| Work request |
What lines in the listing below hold the string "divides"? Please copy them out.

---

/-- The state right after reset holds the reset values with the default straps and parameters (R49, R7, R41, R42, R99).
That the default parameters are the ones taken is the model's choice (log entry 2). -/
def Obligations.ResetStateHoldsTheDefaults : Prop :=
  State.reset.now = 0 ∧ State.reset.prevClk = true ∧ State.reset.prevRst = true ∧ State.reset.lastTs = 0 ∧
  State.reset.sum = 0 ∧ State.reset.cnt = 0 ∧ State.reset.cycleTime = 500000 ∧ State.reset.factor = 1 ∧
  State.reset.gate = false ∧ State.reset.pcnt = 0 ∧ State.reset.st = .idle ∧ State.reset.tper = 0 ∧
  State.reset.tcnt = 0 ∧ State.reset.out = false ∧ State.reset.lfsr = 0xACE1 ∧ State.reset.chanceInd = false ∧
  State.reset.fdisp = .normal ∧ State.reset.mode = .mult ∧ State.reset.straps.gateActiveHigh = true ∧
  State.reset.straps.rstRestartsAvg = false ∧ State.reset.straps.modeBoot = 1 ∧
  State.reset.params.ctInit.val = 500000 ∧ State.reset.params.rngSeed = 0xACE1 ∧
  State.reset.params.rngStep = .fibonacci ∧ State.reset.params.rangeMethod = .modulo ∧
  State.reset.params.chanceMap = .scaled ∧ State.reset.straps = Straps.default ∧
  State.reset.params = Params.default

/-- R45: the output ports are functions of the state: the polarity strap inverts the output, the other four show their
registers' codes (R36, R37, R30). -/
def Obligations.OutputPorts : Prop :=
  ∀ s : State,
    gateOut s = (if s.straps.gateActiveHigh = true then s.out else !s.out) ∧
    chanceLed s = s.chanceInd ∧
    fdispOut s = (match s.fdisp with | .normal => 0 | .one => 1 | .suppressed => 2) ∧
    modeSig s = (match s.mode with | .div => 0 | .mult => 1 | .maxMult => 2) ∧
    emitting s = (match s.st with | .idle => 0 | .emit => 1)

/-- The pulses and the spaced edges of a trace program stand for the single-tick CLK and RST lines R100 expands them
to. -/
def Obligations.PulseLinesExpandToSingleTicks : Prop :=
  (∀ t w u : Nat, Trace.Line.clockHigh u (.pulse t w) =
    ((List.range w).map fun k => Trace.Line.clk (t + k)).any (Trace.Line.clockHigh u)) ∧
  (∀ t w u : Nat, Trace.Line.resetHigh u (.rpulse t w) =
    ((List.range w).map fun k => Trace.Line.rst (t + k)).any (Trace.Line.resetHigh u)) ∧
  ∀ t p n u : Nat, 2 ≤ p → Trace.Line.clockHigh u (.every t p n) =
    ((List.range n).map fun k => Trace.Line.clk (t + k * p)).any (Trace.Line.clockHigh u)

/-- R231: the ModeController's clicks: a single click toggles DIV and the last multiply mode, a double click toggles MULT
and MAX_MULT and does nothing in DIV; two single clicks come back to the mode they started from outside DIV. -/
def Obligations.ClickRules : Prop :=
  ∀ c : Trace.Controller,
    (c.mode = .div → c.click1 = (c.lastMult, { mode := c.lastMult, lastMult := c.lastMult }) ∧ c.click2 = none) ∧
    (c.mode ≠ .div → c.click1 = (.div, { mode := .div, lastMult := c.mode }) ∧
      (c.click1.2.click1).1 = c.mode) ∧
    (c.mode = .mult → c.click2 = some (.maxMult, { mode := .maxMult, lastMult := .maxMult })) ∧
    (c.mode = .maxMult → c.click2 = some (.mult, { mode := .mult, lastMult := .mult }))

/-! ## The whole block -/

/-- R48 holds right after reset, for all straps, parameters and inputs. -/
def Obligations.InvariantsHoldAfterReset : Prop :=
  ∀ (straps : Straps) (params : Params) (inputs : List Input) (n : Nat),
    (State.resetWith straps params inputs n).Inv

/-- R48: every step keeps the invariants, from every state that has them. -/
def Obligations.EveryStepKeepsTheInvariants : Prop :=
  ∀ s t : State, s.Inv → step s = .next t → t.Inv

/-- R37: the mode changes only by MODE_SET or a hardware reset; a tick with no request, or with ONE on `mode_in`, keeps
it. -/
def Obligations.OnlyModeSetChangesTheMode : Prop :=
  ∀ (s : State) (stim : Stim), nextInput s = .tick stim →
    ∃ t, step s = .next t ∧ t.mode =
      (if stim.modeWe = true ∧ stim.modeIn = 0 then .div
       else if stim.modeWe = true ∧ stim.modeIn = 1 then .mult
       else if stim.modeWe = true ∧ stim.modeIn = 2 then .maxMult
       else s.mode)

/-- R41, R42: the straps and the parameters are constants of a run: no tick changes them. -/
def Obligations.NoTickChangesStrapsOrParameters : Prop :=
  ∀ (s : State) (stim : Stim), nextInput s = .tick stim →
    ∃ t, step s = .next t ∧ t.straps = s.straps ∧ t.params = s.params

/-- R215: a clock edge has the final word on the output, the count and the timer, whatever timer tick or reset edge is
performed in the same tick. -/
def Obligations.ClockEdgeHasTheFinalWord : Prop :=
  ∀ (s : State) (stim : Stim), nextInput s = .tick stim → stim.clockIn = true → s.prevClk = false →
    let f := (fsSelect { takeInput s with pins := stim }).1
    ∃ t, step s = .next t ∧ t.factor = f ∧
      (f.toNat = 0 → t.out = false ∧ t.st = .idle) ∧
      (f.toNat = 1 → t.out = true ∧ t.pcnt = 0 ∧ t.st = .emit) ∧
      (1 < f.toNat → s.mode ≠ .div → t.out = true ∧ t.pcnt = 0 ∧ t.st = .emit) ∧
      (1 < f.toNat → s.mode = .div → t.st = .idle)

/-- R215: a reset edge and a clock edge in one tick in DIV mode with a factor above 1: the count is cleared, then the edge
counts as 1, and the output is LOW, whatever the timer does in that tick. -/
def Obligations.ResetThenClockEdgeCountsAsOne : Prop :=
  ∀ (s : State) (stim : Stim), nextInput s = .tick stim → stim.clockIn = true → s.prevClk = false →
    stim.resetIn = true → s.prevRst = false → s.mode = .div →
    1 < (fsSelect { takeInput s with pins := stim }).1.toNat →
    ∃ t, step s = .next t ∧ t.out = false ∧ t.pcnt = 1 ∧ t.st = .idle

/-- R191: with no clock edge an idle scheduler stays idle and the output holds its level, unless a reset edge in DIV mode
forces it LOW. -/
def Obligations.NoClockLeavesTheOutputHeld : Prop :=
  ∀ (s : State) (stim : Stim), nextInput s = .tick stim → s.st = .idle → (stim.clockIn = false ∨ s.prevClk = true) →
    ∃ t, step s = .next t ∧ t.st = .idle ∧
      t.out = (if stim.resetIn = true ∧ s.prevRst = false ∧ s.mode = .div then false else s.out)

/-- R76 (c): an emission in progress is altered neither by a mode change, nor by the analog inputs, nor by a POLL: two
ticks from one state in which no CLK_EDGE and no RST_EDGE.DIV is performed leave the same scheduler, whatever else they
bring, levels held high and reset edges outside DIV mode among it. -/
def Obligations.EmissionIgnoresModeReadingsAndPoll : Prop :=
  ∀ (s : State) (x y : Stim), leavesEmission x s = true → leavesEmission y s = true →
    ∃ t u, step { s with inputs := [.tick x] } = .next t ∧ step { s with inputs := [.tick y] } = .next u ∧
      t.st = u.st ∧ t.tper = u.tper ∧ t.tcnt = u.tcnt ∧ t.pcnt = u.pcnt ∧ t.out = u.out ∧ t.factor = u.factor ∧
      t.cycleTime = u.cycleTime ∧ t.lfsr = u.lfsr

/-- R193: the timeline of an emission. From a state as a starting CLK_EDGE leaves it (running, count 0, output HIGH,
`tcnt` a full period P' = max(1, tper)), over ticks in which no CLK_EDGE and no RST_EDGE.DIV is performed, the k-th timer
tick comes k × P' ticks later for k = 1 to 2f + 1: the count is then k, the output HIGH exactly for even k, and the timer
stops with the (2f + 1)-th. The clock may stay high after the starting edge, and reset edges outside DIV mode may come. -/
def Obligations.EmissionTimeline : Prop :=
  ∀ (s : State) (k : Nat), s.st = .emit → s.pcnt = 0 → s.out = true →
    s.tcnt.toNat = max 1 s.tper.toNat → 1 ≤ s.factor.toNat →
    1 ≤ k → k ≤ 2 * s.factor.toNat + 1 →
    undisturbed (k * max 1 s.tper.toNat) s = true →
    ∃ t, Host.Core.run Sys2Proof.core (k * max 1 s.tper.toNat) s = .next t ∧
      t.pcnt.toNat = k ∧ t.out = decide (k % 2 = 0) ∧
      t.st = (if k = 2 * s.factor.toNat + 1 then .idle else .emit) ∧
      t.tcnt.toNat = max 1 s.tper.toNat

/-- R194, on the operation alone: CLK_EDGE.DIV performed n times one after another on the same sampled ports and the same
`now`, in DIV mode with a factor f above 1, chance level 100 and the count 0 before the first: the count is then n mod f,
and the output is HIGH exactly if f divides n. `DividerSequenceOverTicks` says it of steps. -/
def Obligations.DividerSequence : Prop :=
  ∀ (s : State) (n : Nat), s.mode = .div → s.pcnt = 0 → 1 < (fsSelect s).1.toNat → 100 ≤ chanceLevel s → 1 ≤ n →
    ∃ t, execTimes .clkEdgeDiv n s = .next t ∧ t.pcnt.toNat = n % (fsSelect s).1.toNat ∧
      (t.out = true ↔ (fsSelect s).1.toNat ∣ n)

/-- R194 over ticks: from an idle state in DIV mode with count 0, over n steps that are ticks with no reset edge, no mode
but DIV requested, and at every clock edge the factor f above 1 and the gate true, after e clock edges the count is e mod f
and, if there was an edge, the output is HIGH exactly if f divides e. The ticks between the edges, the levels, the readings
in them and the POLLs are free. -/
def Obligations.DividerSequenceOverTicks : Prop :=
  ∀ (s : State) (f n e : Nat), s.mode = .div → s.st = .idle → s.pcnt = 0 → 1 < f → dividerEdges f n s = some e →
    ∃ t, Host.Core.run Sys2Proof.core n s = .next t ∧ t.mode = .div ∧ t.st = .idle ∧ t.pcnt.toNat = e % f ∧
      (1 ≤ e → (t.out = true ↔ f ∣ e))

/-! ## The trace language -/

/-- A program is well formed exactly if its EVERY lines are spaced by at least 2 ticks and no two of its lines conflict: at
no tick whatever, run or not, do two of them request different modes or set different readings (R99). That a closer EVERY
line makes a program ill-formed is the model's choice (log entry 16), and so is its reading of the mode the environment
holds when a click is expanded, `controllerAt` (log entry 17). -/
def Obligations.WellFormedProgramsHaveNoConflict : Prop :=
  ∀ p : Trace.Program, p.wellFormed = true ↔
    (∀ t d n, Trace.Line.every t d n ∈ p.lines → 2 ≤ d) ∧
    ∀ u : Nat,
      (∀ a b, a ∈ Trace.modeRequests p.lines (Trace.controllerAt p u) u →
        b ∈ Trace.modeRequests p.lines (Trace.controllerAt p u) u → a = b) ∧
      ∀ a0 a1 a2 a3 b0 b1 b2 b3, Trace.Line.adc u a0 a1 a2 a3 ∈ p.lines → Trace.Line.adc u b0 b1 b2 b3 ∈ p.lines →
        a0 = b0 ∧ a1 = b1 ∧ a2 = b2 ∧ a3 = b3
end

---

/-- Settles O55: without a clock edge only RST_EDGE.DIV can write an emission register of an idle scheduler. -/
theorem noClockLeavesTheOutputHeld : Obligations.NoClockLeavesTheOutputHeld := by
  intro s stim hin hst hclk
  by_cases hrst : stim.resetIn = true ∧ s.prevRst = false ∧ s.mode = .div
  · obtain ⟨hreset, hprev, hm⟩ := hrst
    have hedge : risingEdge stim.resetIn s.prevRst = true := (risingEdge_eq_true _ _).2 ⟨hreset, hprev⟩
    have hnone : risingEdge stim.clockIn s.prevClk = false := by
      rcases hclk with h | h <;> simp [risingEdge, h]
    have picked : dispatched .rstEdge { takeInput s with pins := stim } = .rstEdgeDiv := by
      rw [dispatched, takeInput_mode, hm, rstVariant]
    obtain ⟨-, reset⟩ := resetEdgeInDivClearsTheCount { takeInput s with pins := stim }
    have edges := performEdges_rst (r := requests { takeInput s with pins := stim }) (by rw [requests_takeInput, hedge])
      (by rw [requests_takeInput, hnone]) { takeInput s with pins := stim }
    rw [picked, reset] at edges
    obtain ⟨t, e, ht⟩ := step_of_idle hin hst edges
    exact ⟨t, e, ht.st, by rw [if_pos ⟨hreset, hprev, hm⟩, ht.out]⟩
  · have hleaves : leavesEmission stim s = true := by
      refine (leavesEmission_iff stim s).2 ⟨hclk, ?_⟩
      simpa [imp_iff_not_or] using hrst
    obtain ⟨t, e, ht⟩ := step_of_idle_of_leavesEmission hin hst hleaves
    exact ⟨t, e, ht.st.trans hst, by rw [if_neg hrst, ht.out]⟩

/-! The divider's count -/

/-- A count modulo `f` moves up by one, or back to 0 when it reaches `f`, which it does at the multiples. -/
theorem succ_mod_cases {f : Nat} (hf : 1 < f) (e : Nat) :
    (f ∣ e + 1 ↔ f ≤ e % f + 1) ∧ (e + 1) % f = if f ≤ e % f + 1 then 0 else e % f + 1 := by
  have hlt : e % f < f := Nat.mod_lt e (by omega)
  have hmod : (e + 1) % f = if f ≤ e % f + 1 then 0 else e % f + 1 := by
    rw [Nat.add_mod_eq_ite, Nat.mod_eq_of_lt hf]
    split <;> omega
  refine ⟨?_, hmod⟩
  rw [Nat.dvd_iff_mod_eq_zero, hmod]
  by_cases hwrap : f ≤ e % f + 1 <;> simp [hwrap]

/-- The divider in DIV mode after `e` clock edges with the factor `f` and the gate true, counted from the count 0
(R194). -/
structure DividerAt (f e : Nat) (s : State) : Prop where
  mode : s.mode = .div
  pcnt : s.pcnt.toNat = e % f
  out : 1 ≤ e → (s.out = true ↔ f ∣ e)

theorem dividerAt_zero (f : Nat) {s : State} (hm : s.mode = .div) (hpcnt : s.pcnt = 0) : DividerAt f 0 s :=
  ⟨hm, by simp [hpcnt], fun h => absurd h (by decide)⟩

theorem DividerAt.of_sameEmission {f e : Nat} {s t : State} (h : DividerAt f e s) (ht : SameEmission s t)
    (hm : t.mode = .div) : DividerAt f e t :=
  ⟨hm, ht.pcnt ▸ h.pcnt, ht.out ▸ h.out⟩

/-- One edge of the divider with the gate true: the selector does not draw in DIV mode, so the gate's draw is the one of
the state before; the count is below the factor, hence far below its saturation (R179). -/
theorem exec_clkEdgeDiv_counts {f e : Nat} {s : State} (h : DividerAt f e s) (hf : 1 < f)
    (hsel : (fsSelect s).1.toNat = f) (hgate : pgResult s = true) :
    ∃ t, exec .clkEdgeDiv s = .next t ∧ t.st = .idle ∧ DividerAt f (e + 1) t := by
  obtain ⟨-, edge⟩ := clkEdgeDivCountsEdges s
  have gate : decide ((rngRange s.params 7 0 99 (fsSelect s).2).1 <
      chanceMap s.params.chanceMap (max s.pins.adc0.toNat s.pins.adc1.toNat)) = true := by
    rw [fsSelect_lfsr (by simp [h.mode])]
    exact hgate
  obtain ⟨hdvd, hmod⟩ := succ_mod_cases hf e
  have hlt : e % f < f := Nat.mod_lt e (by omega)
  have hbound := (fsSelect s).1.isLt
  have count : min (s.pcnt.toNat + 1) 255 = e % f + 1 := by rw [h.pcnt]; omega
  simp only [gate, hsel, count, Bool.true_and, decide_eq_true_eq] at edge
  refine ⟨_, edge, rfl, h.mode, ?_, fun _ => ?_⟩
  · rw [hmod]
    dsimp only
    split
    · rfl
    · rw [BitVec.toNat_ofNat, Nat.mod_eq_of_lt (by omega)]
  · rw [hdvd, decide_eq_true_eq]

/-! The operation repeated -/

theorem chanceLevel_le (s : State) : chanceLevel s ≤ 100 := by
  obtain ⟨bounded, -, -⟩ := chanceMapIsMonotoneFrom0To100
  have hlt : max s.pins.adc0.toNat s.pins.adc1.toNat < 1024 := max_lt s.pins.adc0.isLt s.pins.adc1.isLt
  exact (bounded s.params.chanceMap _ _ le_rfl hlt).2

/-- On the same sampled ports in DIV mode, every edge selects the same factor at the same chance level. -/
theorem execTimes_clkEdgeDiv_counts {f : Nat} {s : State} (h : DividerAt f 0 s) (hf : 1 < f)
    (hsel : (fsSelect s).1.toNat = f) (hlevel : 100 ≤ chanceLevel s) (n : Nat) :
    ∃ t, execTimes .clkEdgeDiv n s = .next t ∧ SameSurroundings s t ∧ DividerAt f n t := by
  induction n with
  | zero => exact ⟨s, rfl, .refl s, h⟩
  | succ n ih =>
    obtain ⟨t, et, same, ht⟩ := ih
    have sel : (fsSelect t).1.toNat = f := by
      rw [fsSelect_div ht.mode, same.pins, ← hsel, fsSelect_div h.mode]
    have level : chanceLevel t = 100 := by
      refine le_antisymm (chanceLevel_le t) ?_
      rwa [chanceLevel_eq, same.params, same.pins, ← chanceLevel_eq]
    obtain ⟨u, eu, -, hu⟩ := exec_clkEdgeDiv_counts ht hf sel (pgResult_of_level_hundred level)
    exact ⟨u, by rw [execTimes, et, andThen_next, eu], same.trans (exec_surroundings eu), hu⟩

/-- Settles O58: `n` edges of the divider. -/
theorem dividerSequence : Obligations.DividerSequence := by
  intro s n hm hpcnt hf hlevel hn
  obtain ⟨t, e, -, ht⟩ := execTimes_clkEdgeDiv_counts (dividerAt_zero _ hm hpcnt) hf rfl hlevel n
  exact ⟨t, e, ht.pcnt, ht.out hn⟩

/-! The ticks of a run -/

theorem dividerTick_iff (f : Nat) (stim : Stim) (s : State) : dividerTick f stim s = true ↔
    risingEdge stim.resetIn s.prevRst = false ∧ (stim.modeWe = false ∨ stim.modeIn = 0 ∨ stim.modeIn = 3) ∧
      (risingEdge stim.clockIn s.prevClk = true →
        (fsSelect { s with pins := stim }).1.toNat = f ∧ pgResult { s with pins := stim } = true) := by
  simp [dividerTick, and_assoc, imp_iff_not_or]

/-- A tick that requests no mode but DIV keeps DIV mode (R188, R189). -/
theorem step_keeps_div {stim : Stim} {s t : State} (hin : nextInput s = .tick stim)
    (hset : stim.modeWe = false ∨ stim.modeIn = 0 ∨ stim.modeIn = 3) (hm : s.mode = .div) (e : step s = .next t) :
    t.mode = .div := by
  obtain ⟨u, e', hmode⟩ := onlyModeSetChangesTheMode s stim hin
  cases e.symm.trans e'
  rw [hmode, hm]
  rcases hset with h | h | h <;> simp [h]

---

| Result for this task |
and the output is HIGH exactly if f divides n. `DividerSequenceOverTicks` says it of steps. -/
and, if there was an edge, the output is HIGH exactly if f divides e. The ticks between the edges, the levels, the readings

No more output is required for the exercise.